I will use $a_1$ for the initial term of both sequences, $r$ for the common ratio of the geometric sequence, and $d$ for the common difference. Since the second term of the geometric sequence is the eleventh term of the arithmetic sequence, $$a_1r = a_1 + 10d$$ Subtracting the first term of the sequence from each side gives \begin{align*} a_1r - a_1 & = a_1 + 10d - a_1\\ a_1(r - 1) & = 10d \tag{1} \end{align*} Since the third term of the geometric sequence is equal to the sixteenth term of the geometric sequence, $$a_1r^2 = a_1 + 15d$$ Since the second term of the geometric sequence is equal to the eleventh term of the arithmetic sequence, equality is preserved if we subtract the second term of the geometric sequence from the left-hand side and the eleventh term of the arithmetic sequence from the right-hand side, which yields \begin{align*} a_1r^2 - a_1r & = a_1 + 15d - (a_1 + 10d)\\ a_1(r^2 - r) & = 5d\\ a_1r(r - 1) & = 5d \tag{2} \end{align*} Since the terms of the geometric sequence are all different, $a_1 \neq 0$ and $r \neq 1$. Moreover, the terms of the arithmetic sequence must be distinct, so $d \neq 0$. Thus, if we divide equation 2 by equation 1, we obtain $$r = \frac{1}{2}$$ Since the sum of the geometric series is $18$ and $r \neq 1$, $$a_1 \frac{1}{1 - r} = 18$$ Solve for $a_1$, then use the equation $a_1(r - 1) = 10d$ to solve for $d$.

Answer 2

You will get

$$a_2=a_1q,a_3=a_1q^2$$ and $$\sum_{k=0}^\infty a_1 q^k=a_1\frac{1}{1-q}$$ and $$a_1=b_1,a_2=b _1+10d,a_3=b_1+15d$$ Can you proceed?

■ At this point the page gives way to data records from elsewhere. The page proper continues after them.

-- ==== Sys2Proof/Laws/PerInstr.lean ====
section
/-! SUPPORT. The family `EncodingLength`, one lemma per instruction: an operation is the one byte
written to `OP` (R111), a frame with its parts in place is `6 + N` bytes (R90, R91). -/

namespace Sys2Proof.Laws

/-- The length of an instruction's encoding. -/
def EncodingLength.Statement (i : Instr) : Prop :=
  i.laidOut = true →
    (encodeInstr i).length =
      match i.frameParts with
      | none => 1
      | some (_, b) => 6 + b.len.toNat

/-- The length of a frame whose payload is as long as its length byte says. -/
theorem length_wireBytes_of_lengthAgrees (cmd : Byte) (b : FrameBody)
    (h : b.lengthAgrees = true) : (wireBytes cmd b).length = 6 + b.len.toNat := by
  rw [length_wireBytes, eq_of_beq h]

namespace EncodingLength

theorem clr : Statement .clr := fun _ => rfl

theorem cksum : Statement .cksum := fun _ => rfl

theorem encode : Statement .encode := fun _ => rfl

theorem decode : Statement .decode := fun _ => rfl

theorem find : Statement .find := fun _ => rfl

theorem tohost : Statement .tohost := fun _ => rfl

theorem towire : Statement .towire := fun _ => rfl

theorem reservedOp (code : Byte) : Statement (.reservedOp code) := fun _ => rfl

theorem frame (cmd : Byte) (b : FrameBody) : Statement (.frame cmd b) := fun h =>
  length_wireBytes_of_lengthAgrees _ b (Bool.and_elim_right h)

theorem reqGetInfo (b : FrameBody) : Statement (.reqGetInfo b) := length_wireBytes_of_lengthAgrees _ b

theorem reqSendKbGeneral (b : FrameBody) : Statement (.reqSendKbGeneral b) := length_wireBytes_of_lengthAgrees _ b

theorem reqSendKbMedia (b : FrameBody) : Statement (.reqSendKbMedia b) := length_wireBytes_of_lengthAgrees _ b

theorem reqSendMsAbs (b : FrameBody) : Statement (.reqSendMsAbs b) := length_wireBytes_of_lengthAgrees _ b

theorem reqSendMsRel (b : FrameBody) : Statement (.reqSendMsRel b) := length_wireBytes_of_lengthAgrees _ b

theorem reqSendHid (b : FrameBody) : Statement (.reqSendHid b) := length_wireBytes_of_lengthAgrees _ b

theorem reqReadHid (b : FrameBody) : Statement (.reqReadHid b) := length_wireBytes_of_lengthAgrees _ b

theorem reqGetParaCfg (b : FrameBody) : Statement (.reqGetParaCfg b) := length_wireBytes_of_lengthAgrees _ b

theorem reqSetParaCfg (b : FrameBody) : Statement (.reqSetParaCfg b) := length_wireBytes_of_lengthAgrees _ b

theorem reqGetUsbString (b : FrameBody) : Statement (.reqGetUsbString b) := length_wireBytes_of_lengthAgrees _ b

theorem reqSetUsbString (b : FrameBody) : Statement (.reqSetUsbString b) := length_wireBytes_of_lengthAgrees _ b

theorem reqSetDefaultCfg (b : FrameBody) : Statement (.reqSetDefaultCfg b) := length_wireBytes_of_lengthAgrees _ b

theorem reqReset (b : FrameBody) : Statement (.reqReset b) := length_wireBytes_of_lengthAgrees _ b

theorem rspGetInfo (b : FrameBody) : Statement (.rspGetInfo b) := length_wireBytes_of_lengthAgrees _ b

theorem rspSendKbGeneral (b : FrameBody) : Statement (.rspSendKbGeneral b) := length_wireBytes_of_lengthAgrees _ b

theorem rspSendKbMedia (b : FrameBody) : Statement (.rspSendKbMedia b) := length_wireBytes_of_lengthAgrees _ b

theorem rspSendMsAbs (b : FrameBody) : Statement (.rspSendMsAbs b) := length_wireBytes_of_lengthAgrees _ b

theorem rspSendMsRel (b : FrameBody) : Statement (.rspSendMsRel b) := length_wireBytes_of_lengthAgrees _ b

theorem rspSendHid (b : FrameBody) : Statement (.rspSendHid b) := length_wireBytes_of_lengthAgrees _ b

theorem rspReadHid (b : FrameBody) : Statement (.rspReadHid b) := length_wireBytes_of_lengthAgrees _ b

theorem rspGetParaCfg (b : FrameBody) : Statement (.rspGetParaCfg b) := length_wireBytes_of_lengthAgrees _ b

theorem rspSetParaCfg (b : FrameBody) : Statement (.rspSetParaCfg b) := length_wireBytes_of_lengthAgrees _ b

theorem rspGetUsbString (b : FrameBody) : Statement (.rspGetUsbString b) := length_wireBytes_of_lengthAgrees _ b

theorem rspSetUsbString (b : FrameBody) : Statement (.rspSetUsbString b) := length_wireBytes_of_lengthAgrees _ b

theorem rspSetDefaultCfg (b : FrameBody) : Statement (.rspSetDefaultCfg b) := length_wireBytes_of_lengthAgrees _ b

theorem rspReset (b : FrameBody) : Statement (.rspReset b) := length_wireBytes_of_lengthAgrees _ b

theorem rspUnknown (b : FrameBody) : Statement (.rspUnknown b) := length_wireBytes_of_lengthAgrees _ b

theorem rspError (b : FrameBody) : Statement (.rspError b) := length_wireBytes_of_lengthAgrees _ b

end EncodingLength

end Sys2Proof.Laws
end

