/-- Settles O31: `decode` accepts the frame whatever follows, and no smaller index. -/
theorem findSkipsLeadingGarbage : Obligations.FindSkipsLeadingGarbage := by
  intro g p tail cmd hp hg
  refine (findFrame_eq_some _ _ _).2 ⟨?_, fun i hi => (declaredLength_eq_none _).2 (hg i hi)⟩
  rw [List.append_assoc, List.drop_left, declaredLength_eq_some]
  exact ⟨cmd, p, decodeFrame_encodeFrame_append hp cmd tail⟩

/-- Settles O32: an index at which `decode` succeeds is at most `L - 6`, so it is among those
tried. -/
theorem scanBoundIsUnobservable : Obligations.ScanBoundIsUnobservable := by
  intro b tries htries
  refine Option.ext fun ⟨i, n⟩ => ?_
  rw [scanFrom_eq_some, findFrame_eq_some]
  constructor
  · rintro ⟨-, -, hd, hfirst⟩
    exact ⟨hd, fun k hk => hfirst k (Nat.zero_le k) hk⟩
  · rintro ⟨hd, hfirst⟩
    have := le_length_of_declaredLength_drop hd
    exact ⟨Nat.zero_le i, by omega, hd, fun k _ hk => hfirst k hk⟩

/-! ### What `FIND` leaves -/

/-- Settles O29: the index found is the one `find` returns, and its length byte is counted, so it is
the byte of `RXBUF` at that index. -/
theorem findOperation : Obligations.FindOperation := by
  refine ⟨rfl, rfl, fun s => ?_⟩
  rw [← slice_zero]
  refine ⟨fun i hok hfirst => ?_, fun hfail => ?_⟩
  · have hfound := ((findIsTheSmallestIndex s.rxBytes).1 i _).2 ⟨rfl, hok, hfirst⟩
    have hlen := le_length_of_declaredLength_drop ((findFrame_eq_some _ _ _).1 hfound).1
    rw [State.rxBytes, length_slice] at hlen
    have hbyte : byteAt s.rxBytes (i + 4) = s.readByte .rxbuf (i + 4) := by
      rw [State.rxBytes, byteAt_slice _ _ _ _ _ (by omega), Nat.zero_add]
    rw [hbyte] at hfound
    exact execFind_of_some s i _ hfound
  · exact execFind_of_none s ((findIsTheSmallestIndex s.rxBytes).2.2 hfail)

/-- `decode` accepts the counted bytes from `OFF` on, with `FLEN` for the length byte: what a `FIND`
that succeeds leaves (R153). -/
def FrameLocated (s : State) : Prop := declaredLength s.rxFromOff = some s.flen

/-- A `FIND` that succeeds locates a frame in the counted bytes, whose number it keeps. -/
theorem frameLocated_of_find {s t : State} (he : exec .find s = .next t)
    (hok : t.status.ok = true) : FrameLocated t ∧ t.rxlen = s.rxlen := by
  cases (exec_eq_next_iff rfl).1 he with
  | findSome i n hf =>
    refine ⟨?_, rfl⟩
    rw [FrameLocated, rxFromOff_eq]
    exact ((findFrame_eq_some _ _ _).1 hf).1
  | findNone hf => cases hok

/-- The counted bytes from `OFF` on are read from `RXBUF` (R138). -/
theorem byteAt_rxFromOff (s : State) {k : Nat} (hk : s.off + k < s.rxlen) :
    byteAt s.rxFromOff k = s.readByte .rxbuf (s.off + k) :=
  byteAt_slice s .rxbuf s.off _ k (by omega)
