-- ==== Sys2Proof/Machine/Flags.lean ====
section
/-! DEFINITION. The block has no flags and no condition codes (R18). What stands here are the conditions its events
test: transient values, used inside one event and stored nowhere. -/

namespace Sys2Proof.Machine

/-- `Debouncer.accepts()` (R47): at least DEBOUNCE_WINDOW logical ticks have passed since the last accepted press. It
reads `tick` and `db_last_tick` and nothing else. -/
def debouncerAccepts (s : State) : Bool :=
  decide (debounceWindow ≤ elapsedTicks s.params s.tick s.dbLastTick)

/-- The current value of `tick` is eligible for a frame: a multiple of `DELAY[speed]` (R58). -/
def frameEligible (s : State) : Bool :=
  decide (s.tick % delay s.speed = 0)

/-- The press is of the button that is already active (R54, R55). -/
def pressesActive (b : ButtonId) (s : State) : Bool :=
  s.actValid && decide (s.actBtn = b)

/-- A layer is lit when its mask is not zero (R66, D19). -/
def lit (m : Mask) : Bool :=
  decide (m ≠ 0#12)

end Sys2Proof.Machine
end

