-- ==== Sys2Proof/Machine/Debouncer.lean ====
section
/-! DEFINITION. The Debouncer's state change (R48). Its test stands in Flags.lean (R47). -/

namespace Sys2Proof.Machine

/-- `Debouncer.record(b)` (R48). -/
def debouncerRecord (b : ButtonId) (s : State) : State :=
  setDebounce b s.tick s

end Sys2Proof.Machine
end

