/-- Settles O10: the words of a trace queue its events, one word each. -/
theorem traceRunsItsEvents : Obligations.TraceRunsItsEvents := by
  intro items s
  have hwords : (encodeTrace items).map Input.word = (expandTrace items).map fun e => .word (encode e) :=
    List.map_map
  have hlength : (encodeTrace items).length = (expandTrace items).length := List.length_map encode
  rw [hwords, hlength]
  exact run_of_queued_before_inputs (queued_words (expandTrace items) s.inputs)

end Sys2Proof.Machine

namespace Sys2Proof.Machine

/-! Legal and reserved event words: 30_encoding.md, R34 to R36 -/

/-- The nine words that R36 reserves. -/
theorem eventWordOk_eq_false_iff (w : EventWord) :
    eventWordOk w = false ↔ w ∈ [0x2#4, 0x3#4, 0x5#4, 0x6#4, 0x7#4, 0x9#4, 0xA#4, 0xB#4, 0xF#4] := by
  rw [eventWordOk, Bool.not_eq_false', List.contains_iff_mem]

/-- No event is encoded by a reserved word. -/
theorem eventWordOk_encode (i : Instr) : eventWordOk (encode i) = true := by
  cases i with
  | idle => exact Laws.EncodesLegally.idle
  | reset => exact Laws.EncodesLegally.reset
  | htick => exact Laws.EncodesLegally.htick
  | ltick => exact Laws.EncodesLegally.ltick
  | btn b => exact Laws.EncodesLegally.btn b

/-- Of the sixteen words, those not reserved are the words of the seven events (R34). -/
theorem exists_encode_of_eventWordOk {w : EventWord} (h : eventWordOk w = true) : ∃ i, encode i = w := by
  have hseven : ∀ w : EventWord, eventWordOk w = true →
      w ∈ [.idle, .reset, .htick, .ltick, .btn .button0, .btn .button1, .btn .button2].map encode := by decide
  obtain ⟨i, -, hi⟩ := List.mem_map.mp (hseven w h)
  exact ⟨i, hi⟩

/-- A reserved word has no neighbouring meaning: the decoder answers the word itself (R36). -/
theorem decode_of_reserved {w : EventWord} (h : eventWordOk w = false) : decode w = .invalid w :=
  (by decide : ∀ w : EventWord, eventWordOk w = false → decode w = .invalid w) w h

theorem decode_eq_event_iff (i : Instr) (w : EventWord) : decode w = .event i ↔ encode i = w := by
  constructor
  · intro hdec
    cases hok : eventWordOk w with
    | false => cases hdec.symm.trans (decode_of_reserved hok)
    | true =>
      obtain ⟨j, rfl⟩ := exists_encode_of_eventWordOk hok
      cases hdec.symm.trans (decode_encode j)
      rfl
  · rintro rfl
    exact decode_encode i

theorem decode_eq_invalid_iff (w : EventWord) : decode w = .invalid w ↔ eventWordOk w = false := by
  refine ⟨fun hdec => ?_, decode_of_reserved⟩
  rw [← Bool.not_eq_true]
  intro hok
  obtain ⟨i, rfl⟩ := exists_encode_of_eventWordOk hok
  cases hdec.symm.trans (decode_encode i)

/-- The step refuses a reserved word by name (R36, log entry 12). -/
theorem step_of_reserved {s : State} (h : eventWordOk (nextWord s) = false) :
    step s = .refused (.reservedEventWord (nextWord s)) := by
  rw [step, decode_of_reserved h]

/-! Sequences of event words: 30_encoding.md, R36 and R40 -/

@[simp] theorem decodeWords_nil : decodeWords [] = some [] := rfl

@[simp] theorem decodeWords_encode_cons (i : Instr) (ws : List EventWord) :
    decodeWords (encode i :: ws) = (decodeWords ws).map (i :: ·) := by
  rw [decodeWords, decode_encode]
  cases decodeWords ws <;> rfl

theorem decodeWords_cons_of_reserved {w : EventWord} (h : eventWordOk w = false) (ws : List EventWord) :
    decodeWords (w :: ws) = none := by
  rw [decodeWords, decode_of_reserved h]

theorem decodeWords_map_encode (is : List Instr) : decodeWords (is.map encode) = some is := by
  induction is with
  | nil => rfl
  | cons i is ih => rw [List.map_cons, decodeWords_encode_cons, ih, Option.map_some]

/-- A sequence decodes to no other events than those it encodes. -/
theorem map_encode_of_decodeWords {ws : List EventWord} {is : List Instr} (h : decodeWords ws = some is) :
    is.map encode = ws := by
  induction ws generalizing is with
  | nil => cases h; rfl
  | cons w ws ih =>
    cases hok : eventWordOk w with
    | false => cases h.symm.trans (decodeWords_cons_of_reserved hok ws)
    | true =>
      obtain ⟨i, rfl⟩ := exists_encode_of_eventWordOk hok
      rw [decodeWords_encode_cons, Option.map_eq_some_iff] at h
      obtain ⟨js, hjs, rfl⟩ := h
      rw [List.map_cons, ih hjs]
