-- ==== Sys2Proof/Machine/State.lean ====
section
/-! DEFINITION. The state of the engine (10_state.md) as plain data, the reasons a step can stop, and reset. -/

namespace Sys2Proof.Machine

/-- A byte memory: address and byte, addresses strictly rising (`Memory.wf`). An address not listed holds no value. -/
abbrev Memory := List Host.Cell

/-- The stored bits of `STATUS` (10_state.md R23); bits 7:3 are never set and read as 0. -/
structure Status where
  busy : Bool
  done : Bool
  fail : Bool
  deriving DecidableEq, Repr

/-- Why a command ends without a result: the three error kinds with their sub-causes (60_exceptions.md R242 to R244)
and the two refusals (R245, R246). -/
inductive Cause where
  | shortHeader | badMagic | symbolCountTooLarge | shortTable | zeroLength | symbolOrder
  | inconsistentEmpty | trailingBytes | overSubscribed | noMatch | leftoverBits
  | shortPayload | endOfStream
  | unsupportedVersion (v : Byte)
  | illegalCommand (v : Byte)
  /-- SizeLimit 0x01: ENCODE with `IN_LEN > LMAX`. -/
  | inputTooLong
  /-- SizeLimit 0x02: DECODE with `IN_LEN > IN_CAP`. -/
  | artifactTooLong
  /-- SizeLimit 0x03: DECODE of an artifact whose declared length exceeds `LMAX`. -/
  | outputTooLong
  deriving DecidableEq, Repr

/-- What a unit operation yields to its caller (00_scope.md R15; log 9). -/
inductive Yield where
  | nothing
  | bit (b : Bool)
  | endOfStream
  | symbol (b : Byte)
  | buffer (buf : List Byte) (nbits : Nat)
  | length (n : Nat)
  deriving DecidableEq, Repr

/-- What the host can do between commands (10_state.md R21, R26; 70_reset_and_hazards.md R270). -/
inductive HostAction where
  /-- A write of `size` bytes at a byte offset of REG space. -/
  | regWrite (offset size : Nat) (value : BitVec 64)
  /-- A write of one byte of IN. -/
  | inWrite (index : Nat) (value : Byte)
  /-- Reset. -/
  | reset
  deriving DecidableEq, Repr

/-- The state of the engine. -/
structure State where
  /-- The parameters of the step relation, changed by nothing (10_state.md R39; log 1). -/
  par : Params
  /-- Host interface registers (10_state.md R21 to R25). -/
  cmd : Byte
  status : Status
  errcode : Byte
  errinfo : Byte
  inLen : BitVec 64
  outLen : BitVec 64
  phase : Byte
  /-- The IN and OUT buffers (10_state.md R26, R27). -/
  inMem : Memory
  outMem : Memory
  /-- FrequencyTable (10_state.md R28, R29). -/
  freq : Vector Nat 256
  nsym : Nat
  /-- Tree and queue (10_state.md R30 to R32). -/
  node : Vector Node 511
  ncount : Nat
  root : Nat
  pq : List Nat
  /-- Codes (10_state.md R33 to R35). -/
  rawcode : Vector (Option BitStr) 256
  len : Vector Nat 256
  code : Vector (Option BitStr) 256
  dtab : List (BitStr × Byte)
  /-- BitWriter (10_state.md R36). -/
  bwBuf : List Byte
  bwNbits : Nat
  /-- BitReader (10_state.md R37). -/
  brBuf : List Byte
  brLimit : Nat
  brPos : Nat
  /-- Container field registers (10_state.md R38). -/
  cOriglen : Nat
  cNsym : Nat
  cTab : List (Byte × Byte)
  cBitcount : Nat
  cPayload : List Byte
  /-- The model's own: operands and result of a unit-operation call (log 9). -/
  call : Operands
  result : Yield
  /-- The model's own: the host's pending accesses, oldest first (log 5). -/
  inbox : List HostAction
  /-- The model's own: counters the free values are applied to (logs 3, 4, 14, 16, 17, 20). -/
  inEpoch : Nat
  outEpoch : Nat
  draws : Nat
  deriving DecidableEq, Repr

/-- Why the machine stops at an access that does not exist. No run of a command from a state of the invariant
reaches one (`Safety.lean`); each stop is safe. -/
inductive Fault where
  /-- Raised by FCOUNT, PACK, DESERIALIZE and a host write: an IN index at or above `IN_CAP` (10_state.md R26). Safe. -/
  | inAddress
  /-- Raised by SERIALIZE and UNPACK: an OUT index at or above `OUT_CAP` (10_state.md R27). Safe. -/
  | outAddress
  /-- Raised by a host write: an access that reaches beyond REG's 0x28 bytes (20_memory.md R50). Safe. -/
  | regAddress
  /-- Raised by TB_MERGE: a node beyond entry 510 of the node memory (10_state.md R30). Safe. -/
  | nodeAddress
  /-- Raised by WALK: a path longer than the 255 bits of a code (42_code_assigner.md R130). Safe. -/
  | treeDepth
  /-- Raised by BW_WBIT and BW_WCODE: a byte `BW_BUF` lacks although `BW_NBITS` counts it (10_state.md R36). Safe. -/
  | bitBuffer
  deriving DecidableEq, Repr

/-- Why an instruction or an access has no meaning. -/
inductive Refusal where
  /-- Raised by the dispatcher: an instruction the model does not give a meaning. Safe. -/
  | notModelled (mnemonic : String)
  /-- Raised by a host access that covers part of a register or more than one (10_state.md R21,
  93_implementation_defined.md U7: `refuse`), or a whole register and unlisted offsets beside it, of which the spec says
  nothing: DESIGN CHOICE (log 12). Safe. -/
  | partialAccess
  /-- Raised by the step: `PHASE` holds 0x13 to 0xFF, "never produced" (30_encoding.md R92). Safe. -/
  | illegalPhase
  /-- Raised by the step: the operand of BW_WCODE or BR_INIT is outside its limits (43_bit_io.md R152, R160). Safe. -/
  | illegalOperand
  deriving DecidableEq, Repr

/-- The outcome of a step of this machine. -/
abbrev Outcome := Host.Outcome State Fault Refusal

/-- How the loop of a unit operation ends: with a value, with a `raise` (00_scope.md R15), or at an access that does
not exist. -/
inductive Run (α : Type) where
  | done (value : α) (s : State)
  | raised (cause : Cause) (s : State)
  | stuck (f : Fault)
  deriving DecidableEq, Repr

/-- The interface registers (10_state.md R21). -/
inductive Reg where
  | cmd | status | errcode | errinfo | inLen | outLen | phase
  deriving DecidableEq, Repr

/-- What an access of some bytes of REG space covers (10_state.md R21). -/
inductive RegAccess where
  /-- Exactly one register, the whole of it. -/
  | whole (r : Reg)
  /-- No register. -/
  | unlisted
  /-- Part of a register, or more than one, or one and unlisted offsets beside it (DESIGN CHOICE, log 12). -/
  | partOf
  /-- Bytes outside REG space. -/
  | beyond
  deriving DecidableEq, Repr

/-- What the step finds to do. -/
inductive Fetched where
  /-- A host command, or the idle controller: the instruction and the state it runs in. -/
  | command (i : Instr) (s : State)
  /-- The unit operation of `PHASE`, after which the controller moves on. -/
  | unit (i : Instr) (s : State)
  /-- A host access that runs no instruction, or a stop. -/
  | other (o : Outcome)

/-- The machine right after reset: the interface registers as 10_state.md R42 gives them; the buffers hold nothing
that was written; every other value is DESIGN CHOICE of logs 1, 2, 5 and 9. -/
def State.reset : State where
  par := Config.default
  cmd := 0x00#8
  status := ⟨false, false, false⟩
  errcode := 0x00#8
  errinfo := 0x00#8
  inLen := 0
  outLen := 0
  phase := 0x00#8
  inMem := []
  outMem := []
  freq := Vector.replicate 256 0
  nsym := 0
  node := Vector.replicate 511 (.leaf 0 0)
  ncount := 0
  root := 0
  pq := []
  rawcode := Vector.replicate 256 none
  len := Vector.replicate 256 0
  code := Vector.replicate 256 none
  dtab := []
  bwBuf := []
  bwNbits := 0
  brBuf := []
  brLimit := 0
  brPos := 0
  cOriglen := 0
  cNsym := 0
  cTab := []
  cBitcount := 0
  cPayload := []
  call := .zero
  result := .nothing
  inbox := []
  inEpoch := 0
  outEpoch := 0
  draws := 0

end Sys2Proof.Machine
end

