-- ==== Sys2Proof/Certificates/Slice0/Obligations.lean ====
section
/-! DEFINITION. The statements for the provers, each from the rules of the spec that its docstring names. -/

open Sys2Proof Sys2Proof.Machine

/-! ### Reset, the host interface and the step -/

/-- Reset puts the interface registers at 0 and leaves IN and OUT unspecified (10_state.md R42; 70 R270). -/
def Obligations.ResetInterface : Prop :=
  State.reset.cmd = 0x00#8 ∧ State.reset.status.word = 0x00#8 ∧ State.reset.errcode = 0x00#8 ∧
    State.reset.errinfo = 0x00#8 ∧ State.reset.inLen = 0 ∧ State.reset.outLen = 0 ∧ State.reset.phase = 0x00#8 ∧
    (∀ i, State.reset.inByte i = Config.freeIn State.reset.inEpoch i) ∧
    ∀ i, State.reset.outByte i = Config.freeOut State.reset.outEpoch i

/-- The invariant holds at reset; the working state there is the model's choice (log 2). -/
def Obligations.ResetHoldsInv : Prop := Inv State.reset

/-- Reset as an event (70 R270, R271): the interface registers are 0, IN and OUT are unspecified anew, the parameters
stay. That it stands in the inbox is the model's choice (logs 5, 23). -/
def Obligations.ResetEvent : Prop :=
  ∀ s rest, s.phase = phaseIdle → s.inbox = .reset :: rest →
    ∃ t, step s = .next t ∧ t.cmd = 0x00#8 ∧ t.status.word = 0x00#8 ∧ t.errcode = 0x00#8 ∧ t.errinfo = 0x00#8 ∧
      t.inLen = 0 ∧ t.outLen = 0 ∧ t.phase = 0x00#8 ∧ t.par = s.par ∧ t.inbox = rest ∧
      t.inEpoch = s.inEpoch + 1 ∧ t.outEpoch = s.outEpoch + 1 ∧ (∀ i, t.inByte i = Config.freeIn t.inEpoch i) ∧
      ∀ i, t.outByte i = Config.freeOut t.outEpoch i

/-- Bytes written out from the tables of 30_encoding.md R90 and R91. -/
def Obligations.CodesAreDecoded : Prop :=
  decodeCmd 0b00000001#8 = .ok .encode ∧ decodeCmd 0b00000010#8 = .ok .decode ∧
    decodeUop 0b00000000#8 .zero = .ok .idle ∧ decodeUop 0b00000001#8 .zero = .ok .fcount ∧
    decodeUop 0b00000011#8 .zero = .ok .tbMerge ∧ decodeUop 0b00000110#8 .zero = .ok .canon ∧
    decodeUop 0b00001001#8 ⟨false, [true, false], [], 0⟩ = .ok (.bwWcode [true, false]) ∧
    decodeUop 0b00001100#8 .zero = .ok .deserialize ∧
    decodeUop 0b00001110#8 ⟨false, [false], [0x15#8, 0x80#8], 9⟩ = .ok (.brInit [0x15#8, 0x80#8] 9) ∧
    decodeUop 0b00010010#8 .zero = .ok .unpack ∧ decodeCmd 0b00000011#8 = .error (.illegalCommand 0x03#8) ∧
    decodeUop 0b00010011#8 .zero = .error (.illegalPhase 0x13#8)

/-- Decoding an encoded well-formed instruction gives it back, and what is decoded is well formed and has the byte it
was decoded from (30_encoding.md R90, R91). -/
def Obligations.DecodeEncode : Prop :=
  (∀ i : Instr, i.wf = true → decodeEncoded (encode i) = .ok i) ∧
    ∀ f v o i, decode f v o = .ok i → i.wf = true ∧ (encode i).format = f ∧ (encode i).code = v

/-- A byte written to `CMD` of an idle engine runs the command it decodes to, whole (45 R203; 20_memory.md R60). -/
def Obligations.CommandStarts : Prop :=
  ∀ s rest v i, s.phase = phaseIdle → s.status.busy = false → s.inbox = .regWrite 0x00 1 v :: rest →
    decodeCmd (v.setWidth 8) = .ok i → step s = exec i { s with inbox := rest, cmd := v.setWidth 8 }

/-- With `PHASE` not idle, the step runs the unit operation it names, and the controller moves on unless the operation
ended the command; with the controller idle and nothing pending, nothing happens (10_state.md R22; 60 R258). -/
def Obligations.StepRunsUnit : Prop :=
  (∀ s i, s.phase ≠ phaseIdle → decodeUop s.phase s.call = .ok i →
    (∀ t, exec i s = .next t → step s = .next (if t.phase = phaseIdle then t else advance t)) ∧
      ∀ f, exec i s = .fault f → step s = .fault f) ∧
    (∀ s, exec .idle s = .next s) ∧ ∀ s, s.phase = phaseIdle → s.inbox = [] → step s = .next s

/-- A `PHASE` code that is no unit operation, and an operand outside its limits, are refused: the model's choice
(log 11); the spec says that neither is produced (30_encoding.md R92; 43 R152, R160). -/
def Obligations.IllegalPhaseRefused : Prop :=
  ∀ s, (0x13 ≤ s.phase.toNat → step s = .refused .illegalPhase) ∧
    (s.phase = 0x09#8 → (s.call.code = [] ∨ 255 < s.call.code.length) → step s = .refused .illegalOperand) ∧
    (s.phase = 0x0E#8 → 2 ^ 32 ≤ s.call.limit → step s = .refused .illegalOperand)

Using your equation you will get $$a_1=b_1$$ $$a_q=b_1+10d$$ $$a_1q^2=b_1+15d$$ Since $$a_1=b_1$$ we obtain $$a_1q=a_1+10d$$ $$a_1q^2=a_1+15d$$

eliminating $q$ we get $$a_1\left(\frac{a_1+10d}{a_1}\right)^2=a_1+15d$$

From here we get the equation $$5a_1d+100d^2=0$$

so $$a_1=-20d$$ if $$d\ne 0$$

Solving this we get $$q=\frac{1}{2}$$

Answer 3

Note that: $$b_1,b_2,b_3 \iff a_1,a_{11},a_{16} \Rightarrow \\ \begin{cases}b_2-b_1=10d \\ b_3-b_2=5d\end{cases} \Rightarrow \begin{cases}b_1(q-1)=10d \\ b_1(q^2-q)=5d\end{cases} \Rightarrow q=\frac12.\\ \frac{b_1}{1-q}=18 \Rightarrow b_1=9;\\ b_1(q-1)=10d \Rightarrow d=-\frac9{20}.\\$$

Answer 4

sup your logic is correct, the next step to solve the system of equations

$\begin{cases}ur=u+10d \space (1)\tag{1'}\label{1'} \\ ur^2=u+15d \space(2) \\ \frac{u}{1-r}=18 \space(3) \end{cases}$

And the system has solutions because it has 3 unknown variables ($u,r,d$) and the number of equations is also 3.

from (3) = > $u=18(1-r) (4)$

substruct (1) from (2)

$ur^2-ur=5d$ => $d = \frac{1}{5}ur(r-1) (6)$

put (6) to (1)

$ur=u+10(\frac{1}{5}ur(r-1))$ => $ur=u+2ur(r-1)$ => $ur=u+2ur^2-2ur (7)$

the both parts of (7) can be divided by $u$

$r=1+2r^2-2r (7')$ => $2r^2-3r+1=0 (7'')$

solve quadratic equation (7'') for $r$ and note that $r$ can not be 1.

$r_{1,2} = \frac{3\pm\sqrt{9-2*4*1}}{4} = \frac{3\pm1}{4} (8)$

$r = \frac{1}{2} (9)$

from (3) $u=9 (10)$

from (6) $d = \frac{9*0.5*(0.5-1)}{5} = -\frac{9}{20} (1)$

Questions, comments, remarks?

Answer 5

From the first two equations of$$\begin{cases}ur=u+10d, \\ur^2=u+15d, \\\dfrac u{1-r}=18 \end{cases}$$

you draw $$\frac{u(r^2-1)}{u(r-1)}=r+1=\frac{15d}{10d}$$ and $r=\dfrac12$. Using the third, $u=9$, and finally $d=-\dfrac9{20}$.